0

I am running a Java tool called snpSift and would like to run it on multiple files. As such I am using a pythong script and using subprocess. The actual command I am trying to create a string of is:

java -jar SnpSift.jar filter "ANN[0].EFFECT has 'variant'" input.vcf > ~/output.vcf

This command is correct as I have used it directly on the command line myself. I have created a list called variantType which contains strings of different variants that I intend to use as a variable when running snpSift.

I am trying to create another list (command) that will contain the entire command line input as a string for each file and each variantType. My script is below:

command = [] 
for file in os.listdir("filepath"):  
    absfile = os.path.abspath(file)  
    if(file.endswith(".vcf")):
        for i in variantType:  
            w = 'java -jar SnpSift.jar filter "'
            x = "ANN[0].EFFECT has "  
            y = "'" + i + "'"
            z = '" ' + absfile +  " > output." + i + "." + str(file)
            command.append(w+x+y+z)

My issue is that the input for the filter has to have quotation marks in this manner: "ANN[0].EFFECT has 'variant'"
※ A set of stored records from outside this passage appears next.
/-! ## PORT -/

/-- A register of one port. -/
def Hw.rdPortP (h : Hw) (p : Fin 4) (o : Nat) : Word :=
  let q := h.port.p[p]
  if o = 0 then
    fld 0 ((q.mode + 1) % 9) ||| flag 8 (h.effB .portPAn p) ||| flag 9 (h.effB .portPPreempt p) |||
    flag 10 (h.effB .portPSynceTx p)
  else if o = 4 then
    (List.finRange 4).foldl (fun w k => w ||| flag k.val (decide ((q.lanes[k]).st = .up)) ||| flag (4 + k.val) (q.lps[k]).ready) 0 |||
    flag 8 (q.preemptOk && h.effB .portPPreempt p) ||| flag 9 q.change.isSome
  else if o = 0x40 then h.note.evt[portSrc p]
  else if o = 0x44 then q.late
  else if o = 0x48 then q.linkDrop
  else if o = 0x4C then q.parseDrop
  else if o = 0x50 then q.fcsErr
  else if o = 0x54 then q.fecUncorr
  else match wordIx o 0x10 4 with
  | some k => if hk : k < 4 then s32 (q.lanes[k]).refine else 0
  | none => match wordIx o 0x20 4 with
    | some k => if hk : k < 4 then sat32 (h.planeRx p ⟨k, hk⟩) else 0
    | none => match wordIx o 0x30 4 with
      | some k => if hk : k < 4 then sat32 (h.planeTx p ⟨k, hk⟩) else 0
      | none => 0

/-- A register of PORT. -/
def Hw.rdPort (h : Hw) (o : Nat) : Word :=
  match regIx o 0x600000 0x40000 4 with
  | some (p, o) => if hp : p < 4 then h.rdPortP ⟨p, hp⟩ o else 0
  | none => 0

/-! ## PRONG -/

/-- PRONG_STATUS. -/
def Hw.prongWord (h : Hw) : Word :=
  (List.finRange 4).foldl (fun w g => w ||| flag g.val (h.groupIn g) |||
    flag (4 + g.val) (match h.prong.reload with | some (r, _) => decide (r = g) | none => false)) 0 |||
  fld 8 (h.prong.bank % 2) ||| flag 9 h.switchPending

/-- A register of PRONG. -/
def Hw.rdProng (h : Hw) (o : Nat) : Word :=
  if o = 0x800000 then h.prongWord
  else if o = 0x800004 then h.note.evt[(15 : Fin 28)]
  else if o = 0x800008 then sat32 (h.effN .prongLaunchLead / 1000)
  else if o = 0x800030 then h.prong.hashIn[0]
  else if o = 0x800034 then h.prong.hashIn[1]
  else if o = 0x800040 then flag 0 h.prong.hashAf
  else if o = 0x800044 then h.prong.hashOut
  else if o = 0x800050 then BitVec.ofNat 32 h.prong.epoch
  else if o = 0x800054 then fld 0 h.prong.grants.length ||| fld 16 h.grantCap
  else match wordIx o 0x800100 16 with
  | some q => if hq : q < 16 then fld 0 (h.inflight ⟨q, hq⟩ h.time.axis) else 0
  | none => match wordIx o 0x800200 16 with
    | some i => if hi : i < 16 then let l := h.lp ⟨i, hi⟩; fld 0 (min 65535 l.maxNs) ||| fld 16 (min 65535 l.deep) else 0
    | none => match regIx o 0x801000 0x100 4 with
      | some (g, o) => if hg : g < 4 then (h.prong.cnt[g]).toList.getD (o / 4) 0 else 0
      | none => 0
My attempts to do this using double quotation marks have failed, and result in the following output:

'java -jar SnpSift.jar filter "ANN[0].EFFECT has \'transcript_ablation\'" input.vcf > ~output.vcf'

How can I remove those '\' characters? If I print y (the variable containing that part of the entire string) these characters are not printed, but when I print the entire command, they are there, and therefore I cannot run the command properly.

EDIT

When I use:

print(command[0])

This prints the desired command (without the '\').

It is only when I use:

command[0]

That the issue occurs.

spiral01
  • 545
  • 2
  • 17

1 Answers1

0

I am not yet allowed to comment, however, maybe this answer still helps you.
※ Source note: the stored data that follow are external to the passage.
-- ==== Sys2Proof/Machine/RegsWrite.lean ====
section
/-!
DEFINITION. The accesses of the host and of the DMA engine to BAR0 registers with their side effects: RC fields, shadows
(R7), staging (R8), W1C bits, RW fields with their clamps and range checks, and the registers that act (R2 to R8, R65).
-/
set_option autoImplicit false

namespace Sys2Proof.Machine

/-! ## RC fields -/

/-- Update the pulse of an RC read in one of the numbered arrays of counters. -/
def clearAt {n : Nat} (v : Vector Word n) (k : Nat) : Vector Word n := if h : k < n then v.set k 0 else v

/-- The clearing side of a read of an RC field (R4, R6). -/
def Hw.rcCore (h : Hw) (o : Nat) : Hw :=
  if o = 0x34 then { h with sys := { h.sys with tMax := 0 } }
  else if o = 0x120 then { h with mywi := { h.mywi with lines := 0 } }
  else if o = 0xF80010 then { h with sys := { h.sys with ceCnt := 0 } }
  else if o = 0xF80014 then { h with sys := { h.sys with uceCnt := 0 } }
  else if o = 0xF00044 then { h with pwr := { h.pwr with wakeArg := 0 } }
  else if o = 0xF00054 then { h with pwr := { h.pwr with entryCnt := 0 } }
  else if o = 0xF00058 then { h with pwr := { h.pwr with abortCnt := 0 } }
  else if o = 0x1000034 then { h with tally := { h.tally with skippedCnt := 0 } }
  else if o = 0x1000038 then { h with tally := { h.tally with lostCnt := 0 } }
  else if o = 0x110000C then { h with note := { h.note with consoleOnly := 0 } }
  else if o = 0xA00428 then { h with sealU := { h.sealU with lostCnt := 0 } }
  else match wordIx o 0x124 9 with
  | some f => { h with mywi := { h.mywi with errs := clearAt h.mywi.errs f } }
  | none => match regIx o 0x1100400 0x10 24 with
    | some (i, x) => if x = 8 then { h with note := { h.note with faultCnt := clearAt h.note.faultCnt i } } else h
    | none => h

/-- The clearing side of a read of a counter of REF, CAL, PORT, PRONG, SEAL, LAT or DECK. -/
def Hw.rcBlocks (h : Hw) (o : Nat) : Hw :=
  match wordIx o 0x200410 4 with
  | some n => if hn : n < 4 then h.updRef (gnssIn ⟨n, hn⟩) (fun r => { r with nmeaErr := 0 }) else h
  | none => match regIx o 0x500100 0x40 40 with
  | some (c, x) => if hc : c < 40 then (if x = 0x2C then h.updCal ⟨c, hc⟩ (fun q => { q with lost := 0 }) else h) else h
  | none => match regIx o 0x600000 0x40000 4 with
  | some (p, x) =>
    if hp : p < 4 then
      h.updPort ⟨p, hp⟩ (fun q =>
        if x = 0x44 then { q with late := 0 }
        else if x = 0x48 then { q with linkDrop := 0 }
        else if x = 0x4C then { q with parseDrop := 0 }
        else if x = 0x50 then { q with fcsErr := 0 }
        else if x = 0x54 then { q with fecUncorr := 0 }
        else q)
    else h
  | none => match wordIx o 0x800200 16 with
  | some i => if hi : i < 16 then h.updLp ⟨i, hi⟩ (fun l => { l with maxNs := 0, deep := 0 }) else h
  | none => match regIx o 0x801000 0x100 4 with
  | some (g, x) => if hg : g < 4 then
      { h with prong := { h.prong with cnt := h.prong.cnt.set g (clearAt h.prong.cnt[g] (x / 4)) } } else h
  | none => match wordIx o 0xA00300 10 with
  | some k => { h with sealU := { h.sealU with cnt := clearAt h.sealU.cnt k } }
  | none => match regIx o 0xB00100 0x40 4 with
  | some (n, x) => if hn : n < 4 then
      (match wordIx x 0x28 4 with
       | some k => h.updLink ⟨n, hn⟩ (fun l => { l with cnt := clearAt l.cnt k })
       | none => h) else h
  | none => match regIx o 0xC00000 0x10000 2 with
  | some (n, x) => if hn : n < 2 then
      (match wordIx x 0x100 9 with
       | some k => h.updDk ⟨n, hn⟩ (fun d => { d with cnt := clearAt d.cnt k })
       | none => h) else h
  | none => h

/-! ## Reads -/

/-- Three fresh levels for the balls of GLOBAL_PINS whose state no row of the machine tells. -/
def Hw.pinsRead (h : Hw) : Word × Hw :=
  let (a, h) := h.fresh
  (h.pinsWord ||| fld 0 (a % 64) ||| fld 9 (a / 64 % 8), h)

/-- A read of the first four words of AXIS, of AXIS_UNC or of AXIS_TRUST (chapter 1). -/
def Hw.axisRead (h : Hw) (o : Nat) : Word × Hw :=
  let t := h.time
  if o = 0x100000 then h.axisNow 0
  else if o = 0x100004 then (BitVec.ofNat 32 (nsOf t.nowSh.axis), h)
  else if o = 0x100008 then (BitVec.ofNat 32 (secOf t.nowSh.axis), h)
  else if o = 0x10000C then (fld 0 (secOf t.nowSh.axis / 4294967296), h)
  else if o = 0x100010 then
    if t.nowLast then (BitVec.ofNat 32 t.nowSh.unc, { h with time := { t with nowLast := false } })
    else (BitVec.ofNat 32 t.unc, { h with sys := { h.sys with shadow := reassoc 0x100014 (wordOf t.unc 1) h.sys.shadow } })
  else if o = 0x100014 then
    if t.nowLast then (wordOf t.nowSh.unc 1, h) else ((h.shadowGet 0x100014).getD 0xFFFFFFFF, h)
  else if t.trustSh then (t.nowSh.trust, { h with time := { t with trustSh := false } })
  else (h.trustWord, h)

/-- A read of a word of a wide value: the lowest captures the others (R7). -/
def Hw.wideRead (h : Hw) (w : Wide) (o : Nat) : Word × Hw :=
  if o = w.base then
    (wordOf w.val 0,
     { h with sys := { h.sys with
        shadow := (List.range (w.words - 1)).foldl (fun l k => reassoc (w.base + 4 * (k + 1)) (wordOf w.val (k + 1)) l) h.sys.shadow } })
  else ((h.shadowGet o).getD (wordOf w.reset ((o - w.base) / 4)), h)

/-- The words that act when they are read. -/
def Hw.actRead (h : Hw) (o : Nat) : Option (Word × Hw) :=
  if o < 0x10001C ∧ 0x100000 ≤ o then some (h.axisRead o)
  else if o = 0x2C then some h.pinsRead
  else match regIx o 0x500100 0x40 40 with
  | some (c, x) => if hc : c < 40 then (if x = 0x30 then some (h.calPop ⟨c, hc⟩) else none) else none
  | none => match regIx o 0xD02000 0x40 32 with
  | some (n, x) => if hn : n < 32 then (if x = 0x2C then some (h.rxfTake ⟨n, hn⟩) else none) else none
  | none => match regIx o 0xD03000 0x80 8 with
  | some (k, x) => if hk : k < 8 then (if x = 0x30 then some (h.kidCap ⟨k, hk⟩) else none) else none
  | none => none

/-- A 32-bit read of a BAR0 register with its side effects (R4 to R7); an isolated one reads 0 (R65). -/
def Hw.busRead (h : Hw) (off : Nat) : Word × Hw :=
  let o := off / 4 * 4
  if h.bar0Isolated o then (0, h.isoRecord o)
  else match h.actRead o with
    | some r => r
    | none => match h.wideAt o with
      | some w => h.wideRead w o
      | none => (h.regVal o, (h.rcCore o).rcBlocks o)

/-! ## Writes to settings -/

/-- The value of a number on a path, where its range and step allow it. -/
def keyVal (k : Key) (z : Int) : Option SVal :=
  match numberValue k.p.row.vt z with
  | .ok v => some v
  | .error _ => none

/-- Put a field of a register: nothing happens where the value is already in effect. -/
def Hw.fieldPut (h : Hw) (k : Key) (v : SVal) : Hw := if h.eff k = v then h else h.put k v

/-- Put a field whose value a path's range allows; another leaves it unchanged. -/
def Hw.fieldNum (h : Hw) (k : Key) (z : Int) : Hw :=
  match keyVal k z with
  | some v => h.fieldPut k v
  | none => h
You can check which character there is at a specific position in your string by accessing that character directly (somestr[position]). I ran you code example (slightly modified, e.g. using format to create the command) and tested which character there is at position 48 and it turns out that it is indeed a single quote with ASCII code 39:

import os

variantType = ['variant', 'test']

command = []

absfile = "/tmp.vcf"
file = "tmp.vcp"

for i in variantType:
    w = 'java -jar SnpSift.jar filter "ANN[0].EFFECT has \'{v}\'" input.vcf > ~/output.vcf'.format(v=i)

    command.append(w)

print(", ".join([str(x) for x in command]))

for x in command:
    print(repr(x))
    print(str(x))
    print(ord(x[48]))

The output then is as follows:

['java -jar SnpSift.jar filter "ANN[0].EFFECT has \'variant\'" input.vcf > ~/output.vcf', 'java -jar SnpSift.jar filter "ANN[0].EFFECT has \'test\'" input.vcf > ~/output.vcf']
java -jar SnpSift.jar filter "ANN[0].EFFECT has 'variant'" input.vcf > ~/output.vcf, java -jar SnpSift.jar filter "ANN[0].EFFECT has 'test'" input.vcf > ~/output.vcf
'java -jar SnpSift.jar filter "ANN[0].EFFECT has \'variant\'" input.vcf > ~/output.vcf'
java -jar SnpSift.jar filter "ANN[0].EFFECT has 'variant'" input.vcf > ~/output.vcf
'
39
'java -jar SnpSift.jar filter "ANN[0].EFFECT has \'test\'" input.vcf > ~/output.vcf'
java -jar SnpSift.jar filter "ANN[0].EFFECT has 'test'" input.vcf > ~/output.vcf
'
39

As you can see, for each command, the first print statement creates the "malformed" string representation (using the object's __repr__ function), and the second version produces the nicely formated one (using the object's __str__ function).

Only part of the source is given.